theorem State.pendStep_keep (s : State) (i n : Nat) : (s.pendStep i n).keep = s.keep := by
  induction n generalizing s with
  | zero => rfl
  | succ n ih =>
    unfold State.pendStep
    split
    · rfl
    · rw [ih, State.enqueue_keep, keep_mk, keep_eta]
theorem State.turn_keep (s : State) (lp lvl q : Nat) (t : State) (h : s.turn lp lvl = some (q, t)) : t.keep = s.keep := by
  unfold State.turn at h
  dsimp only at h
  split at h
  · cases h; rfl
  · obtain ⟨x, -, hx⟩ := Option.map_eq_some_iff.mp h
    have := congrArg (fun p => p.2.keep) hx
    dsimp only at this
    rw [← this, State.setDeficit_keep, keep_mk, keep_eta, State.setGrant_keep]
theorem State.serve_keep (lp lvl n : Nat) (s : State) (q : Nat) (t : State) (h : State.serve lp lvl n s = some (q, t)) :
    t.keep = s.keep := by
  induction n generalizing s with
  | zero => cases h
  | succ n ih =>
    unfold State.serve at h
    split at h
    · cases h
    · next e =>
      dsimp only at h
      have he := State.turn_keep _ _ _ _ _ e
      split at h
      · split at h
        · cases h
          exact ((State.setGrant_keep ..).trans (State.setDeficit_keep ..)).trans he
        · cases h
          exact (State.setDeficit_keep ..).trans he
      · exact (ih _ h).trans ((State.setGrant_keep ..).trans he)
theorem State.shpDebit_keep (s : State) (i : ℕ) (bytes : ℕ) : (State.shpDebit s i bytes).keep = s.keep := by
  unfold State.shpDebit
  simp only [↓State.setShp_keep]

theorem State.takeGrants_keep (s : State) (lp : ℕ) : (State.takeGrants s lp).keep = s.keep := by
  unfold State.takeGrants
  try dsimp only
  repeat' first
    | (simp only [↓State.setGrant_keep, ↓keep_mk, ↓keep_eta]; done)
    | (refine (foldl_keep _ ?_ _ _).trans ?_)
    | (refine (foldl_keep2 _ ?_ _ _).trans ?_)
    | (intro _ _; try dsimp only)
    | (refine ite_keep _ _ _ _ ?_ ?_)
    | split
    | (simp only [↓State.setGrant_keep, ↓keep_mk, ↓keep_eta])

theorem State.pick_keep (s : State) (lp : Nat) : (s.pick lp).keep = s.keep := by
  unfold State.pick
  split
  · rfl
  · split
    · rfl
    · next e =>
      have he := (State.serve_keep _ _ _ _ _ _ e).trans (State.takeGrants_keep _ _)
      split
      · exact he
      · dsimp only
        simp only [keep_mk, keep_eta, State.pmcQueue_keep, State.shpDebit_keep, State.popQueue_keep, he]
theorem State.pipeWrite_keep (s : State) (pipe : ℕ) : (State.pipeWrite s pipe).keep = s.keep := by
  unfold State.pipeWrite
  dsimp only
  repeat' split
  all_goals simp only [↓State.ascTake_keep, ↓State.setStale_keep, ↓State.cuTidy_keep, ↓State.fanDone_keep, ↓keep_mk, ↓keep_eta]

theorem State.pllLost_keep (s : State) (k : ℕ) : (State.pllLost s k).keep = s.keep := by
  unfold State.pllLost
  try dsimp only
  repeat' first
    | (simp only [↓State.raise_keep, ↓keep_mk, ↓keep_eta]; done)
    | (refine ite_keep _ _ _ _ ?_ ?_)
    | split
    | (simp only [↓State.raise_keep, ↓keep_mk, ↓keep_eta])

theorem State.polDebit_keep (s : State) (l : List (ℕ × ℕ)) (len : ℕ) : (State.polDebit s l len).keep = s.keep := by
  unfold State.polDebit
  try dsimp only
  repeat' first
    | (simp only [↓State.setPol_keep, ↓keep_mk, ↓keep_eta]; done)
    | (refine (foldl_keep _ ?_ _ _).trans ?_)
    | (refine (foldl_keep2 _ ?_ _ _).trans ?_)
    | (intro _ _; try dsimp only)
    | (refine ite_keep _ _ _ _ ?_ ?_)
    | split
    | (simp only [↓State.setPol_keep, ↓keep_mk, ↓keep_eta])

theorem State.polLoad_keep (s : State) (n : ℕ) (ops : ℕ) : (State.polLoad s n ops).keep = s.keep := by
  unfold State.polLoad
  try dsimp only
  repeat' first
    | (simp only [↓State.setGrp_keep, ↓keep_mk, ↓keep_eta]; done)
    | (refine ite_keep _ _ _ _ ?_ ?_)
    | split
    | (simp only [↓State.setGrp_keep, ↓keep_mk, ↓keep_eta])

theorem State.policed_keep (s : State) (k : ℕ) : (State.policed s k).2.keep = s.keep := by
  unfold State.policed
  dsimp only
  repeat' split
  all_goals simp only [↓State.bump_keep, ↓State.wake_keep, ↓State.dropAt_keep, ↓State.polLoad_keep, ↓State.setPol_keep, ↓State.polDebit_keep]

theorem State.police_keep (s : State) (n : ℕ) (holdEcc : Bool) (choice : ℕ) : (State.police s n holdEcc choice).keep = s.keep := by
  unfold State.police
  repeat' first
    | (simp only [↓State.policed_keep, ↓State.setGrp_keep, ↓State.admitFrame_keep, ↓keep_mk, ↓keep_eta, *]; done)
    | (intro x; refine cutK x s ?_ ?_; rotate_left; (clear_value x; intro hx); rotate_left; simp only [x])
    | (intro x; refine cutK x.2 s ?_ ?_; rotate_left; (clear_value x; intro hx); rotate_left; simp only [x])
    | (intro x; clear_value x)
    | lift_lets
    | (refine ite_keep _ _ _ _ ?_ ?_)
    | (split <;> try (rename_i heq; replace heq := pairK heq; simp only [↓State.policed_keep, ↓State.setGrp_keep, ↓State.admitFrame_keep, ↓keep_mk, ↓keep_eta, ite_keep2, ite_self, *] at heq))
    | (simp only [↓State.policed_keep, ↓State.setGrp_keep, ↓State.admitFrame_keep, ↓keep_mk, ↓keep_eta])

theorem State.pollExp_keep (s : State) (n : ℕ) (k : ℕ) (input : ExpRead) : (State.pollExp s n k input).keep = s.keep := by
  unfold State.pollExp
  split <;> simp only [↓State.emit_keep, ↓State.expFail_keep, ↓State.busFail_keep, ↓State.expAnswer_keep, ↓State.cageInput_keep]

theorem State.poll_keep (s : State) (n : ℕ) (inputs : List ExpRead) : (State.poll s n inputs).keep = s.keep := by
  unfold State.poll
  try dsimp only
  repeat' first
    | (simp only [↓State.setBus_keep, ↓State.pollExp_keep, ↓keep_mk, ↓keep_eta]; done)
    | (refine (foldl_keep _ ?_ _ _).trans ?_)
    | (refine (foldl_keep2 _ ?_ _ _).trans ?_)
    | (intro _ _; try dsimp only)
    | (refine ite_keep _ _ _ _ ?_ ?_)
    | split
    | (simp only [↓State.setBus_keep, ↓State.pollExp_keep, ↓keep_mk, ↓keep_eta])

theorem State.polled_keep (s : State) (n : ℕ) (w : List Word) (got : Option Word) : (State.polled s n w got).keep = s.keep := by
  unfold State.polled
  try dsimp only
  repeat' first
    | (simp only [↓State.insDone_keep, ↓keep_mk, ↓keep_eta]; done)
    | (refine ite_keep _ _ _ _ ?_ ?_)
    | split
    | (simp only [↓State.insDone_keep, ↓keep_mk, ↓keep_eta])

theorem State.pollIns_keep (s : State) (n : ℕ) : (State.pollIns s n).keep = s.keep := by
  unfold State.pollIns
  simp only [↓State.polled_keep, ↓State.setChan_keep]

theorem State.powerOn_keep (s : State) (straps : Straps) (senseFault : Bool) : (State.powerOn s straps senseFault).keep = s.keep := by
  unfold State.powerOn
  split <;> simp only [↓State.raise_keep, ↓keep_mk, ↓keep_eta]

theorem State.ppsAccept_keep (s : State) : (State.ppsAccept s).keep = s.keep := by
  unfold State.ppsAccept
  dsimp only
  repeat' split
  all_goals simp only [↓State.timeStep_keep, ↓keep_mk, ↓keep_eta]

theorem State.progDone_keep (s : State) (n : ℕ) (prog : Option (List (List Word))) : (State.progDone s n prog).keep = s.keep := by
  unfold State.progDone
  split <;> simp only [↓State.tlp_keep, ↓State.stopChan_keep, ↓State.nextIns_keep, ↓State.setChan_keep]

theorem State.puntOne_keep (s : State) (h : ℕ) (t : ℕ) (w3 : List Word) (par : Bool) (first : Bool) (last : Bool) (w : List Word) (bytes : List Byte) : (State.puntOne s h t w3 par first last w bytes).keep = s.keep := by
  unfold State.puntOne
  simp only [↓State.toHost_keep, ↓State.setRing_keep]

theorem State.puntAll_keep (h t : Nat) (w3 : List Word) (par first : Bool) (l : List (List Word × List Byte)) (s : State) :
    (State.puntAll h t w3 par first l s).keep = s.keep := by
  induction l generalizing first s with
  | nil => rfl
  | cons x l ih => exact (ih _ _).trans (State.puntOne_keep ..)
theorem State.puntRun_keep (s : State) (h : ℕ) : (State.puntRun s h).keep = s.keep := by
  unfold State.puntRun
  dsimp only
  repeat' split
  all_goals simp only [↓State.dropDesc_keep, ↓State.bufBad_keep, ↓State.leave_keep, ↓State.puntAll_keep, ↓keep_mk, ↓keep_eta]

theorem State.railLost_keep (s : State) (l : RailLoss) (detail : Word) : (s.railLost l detail).keep = s.keep := by
  unfold State.railLost
  dsimp only
  split
  · exact State.raise_keep ..
  · exact (foldl_keep _ (fun s c => State.dramBlank_keep s c) _ _).trans (State.raise_keep ..)
  · exact State.dramBlank_keep ..
  · exact State.powerOn_keep ..
theorem State.readWords_keep (s : State) (a : ℕ) (n : ℕ) : (State.readWords s a n).2.keep = s.keep := by
  unfold State.readWords
  try dsimp only
  repeat' first
    | (simp only [↓State.accRead_keep, ↓keep_mk, ↓keep_eta]; done)
    | (refine (foldl_keep _ ?_ _ _).trans ?_)
    | (refine (foldl_keep2 _ ?_ _ _).trans ?_)
    | (intro _ _; try dsimp only)
    | (refine ite_keep _ _ _ _ ?_ ?_)
    | split
    | (simp only [↓State.accRead_keep, ↓keep_mk, ↓keep_eta])

theorem State.readCmd_keep (s : State) : (State.readCmd s).keep = s.keep := by
  unfold State.readCmd
  dsimp only
  repeat' split
  all_goals simp only [↓State.answer_keep, ↓State.peekAnswer_keep, ↓State.readWords_keep]

theorem State.readPath_keep (s : State) (p : Path) : (s.readPath p).keep = s.keep := by
  unfold State.readPath
  split
  · exact State.bar_keep _ _ _ _ fun s => (State.hostWordOut_keep ..).trans (State.bar0Read_keep ..)
  · exact (State.hostWordOut_keep ..).trans (State.tlp_keep ..)
  · split
    · exact (State.emit_keep ..).trans (State.accRead_keep ..)
    · split
      · exact (State.emit_keep ..).trans (State.hostAccess_keep ..)
      · exact (State.emit_keep ..).trans (State.hostAccess_keep ..)
      · rfl
  · exact State.bar_keep _ _ _ _ fun s => (State.hostWordOut_keep ..).trans (State.bar2Read_keep ..)
  · exact State.emit_keep ..
theorem State.readRank_keep (s : State) (c : ℕ) (r : DReq) (ecc : EccResult) : (State.readRank s c r ecc).keep = s.keep := by
  unfold State.readRank
  try dsimp only
  repeat' first
    | (simp only [↓State.dlogAcc_keep, ↓State.dramAnswer_keep, ↓State.eccOutcome_keep, ↓State.noteIdle_keep, ↓keep_mk, ↓keep_eta]; done)
    | (refine ite_keep _ _ _ _ ?_ ?_)
    | split
    | (simp only [↓State.dlogAcc_keep, ↓State.dramAnswer_keep, ↓State.eccOutcome_keep, ↓State.noteIdle_keep, ↓keep_mk, ↓keep_eta])

theorem State.readRun_keep (s : State) (c : TCmd) (ws : List Word) : (State.readRun s c ws).st.keep = s.keep := by
  unfold State.readRun
  dsimp only
  repeat' split
  all_goals simp only [↓failWith_keep]

theorem State.readStart_keep (s : State) (lp : ℕ) (delay : ℕ) (ecc : Bool) : (State.readStart s lp delay ecc).keep = s.keep := by
  unfold State.readStart
  try dsimp only
  repeat' first
    | (simp only [↓State.bufBad_keep, ↓State.setPicked_keep, ↓keep_mk, ↓keep_eta]; done)
    | (refine ite_keep _ _ _ _ ?_ ?_)
    | split
    | (simp only [↓State.bufBad_keep, ↓State.setPicked_keep, ↓keep_mk, ↓keep_eta])

theorem State.readoutCmd_keep (s : State) : (State.readoutCmd s).keep = s.keep := by
  unfold State.readoutCmd
  dsimp only
  repeat' split
  all_goals simp only [↓State.answer_keep, ↓State.chainPop_keep, ↓keep_mk, ↓keep_eta]

theorem State.receive_keep (s : State) (lp : ℕ) (bytes : List Byte) (aligned : Bool) (sof : ℕ) (slots : BitVec 6) : (State.receive s lp bytes aligned sof slots).keep = s.keep := by
  unfold State.receive
  split <;> simp only [↓State.bump_keep, ↓State.deal_keep, ↓State.addLine_keep, ↓State.addCtr_keep]

theorem State.reexec_keep (s : State) (c : ℕ) (e : ℕ) (t : ℕ) (i : ℕ) (x : Sample) : (State.reexec s c e t i x).keep = s.keep := by
  unfold State.reexec
  try dsimp only
  repeat' first
    | (simp only [↓State.nextOrder_keep, ↓State.setThr_keep, ↓keep_mk, ↓keep_eta]; done)
    | (refine ite_keep _ _ _ _ ?_ ?_)
    | split
    | (simp only [↓State.nextOrder_keep, ↓State.setThr_keep, ↓keep_mk, ↓keep_eta])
■ ■ ■ ■
Retype the records above, but only those lines that fall between the line containing "exact (State.setDeficit_keep ..).trans" and the line containing "[↓State.setGrant_keep, ↓keep_mk, ↓keep_eta])", with both of those lines included, exactly as written.

          exact (State.setDeficit_keep ..).trans he
      · exact (ih _ h).trans ((State.setGrant_keep ..).trans he)
theorem State.shpDebit_keep (s : State) (i : ℕ) (bytes : ℕ) : (State.shpDebit s i bytes).keep = s.keep := by
  unfold State.shpDebit
  simp only [↓State.setShp_keep]

theorem State.takeGrants_keep (s : State) (lp : ℕ) : (State.takeGrants s lp).keep = s.keep := by
  unfold State.takeGrants
  try dsimp only
  repeat' first
    | (simp only [↓State.setGrant_keep, ↓keep_mk, ↓keep_eta]; done)
    | (refine (foldl_keep _ ?_ _ _).trans ?_)
    | (refine (foldl_keep2 _ ?_ _ _).trans ?_)
    | (intro _ _; try dsimp only)
    | (refine ite_keep _ _ _ _ ?_ ?_)
    | split
    | (simp only [↓State.setGrant_keep, ↓keep_mk, ↓keep_eta])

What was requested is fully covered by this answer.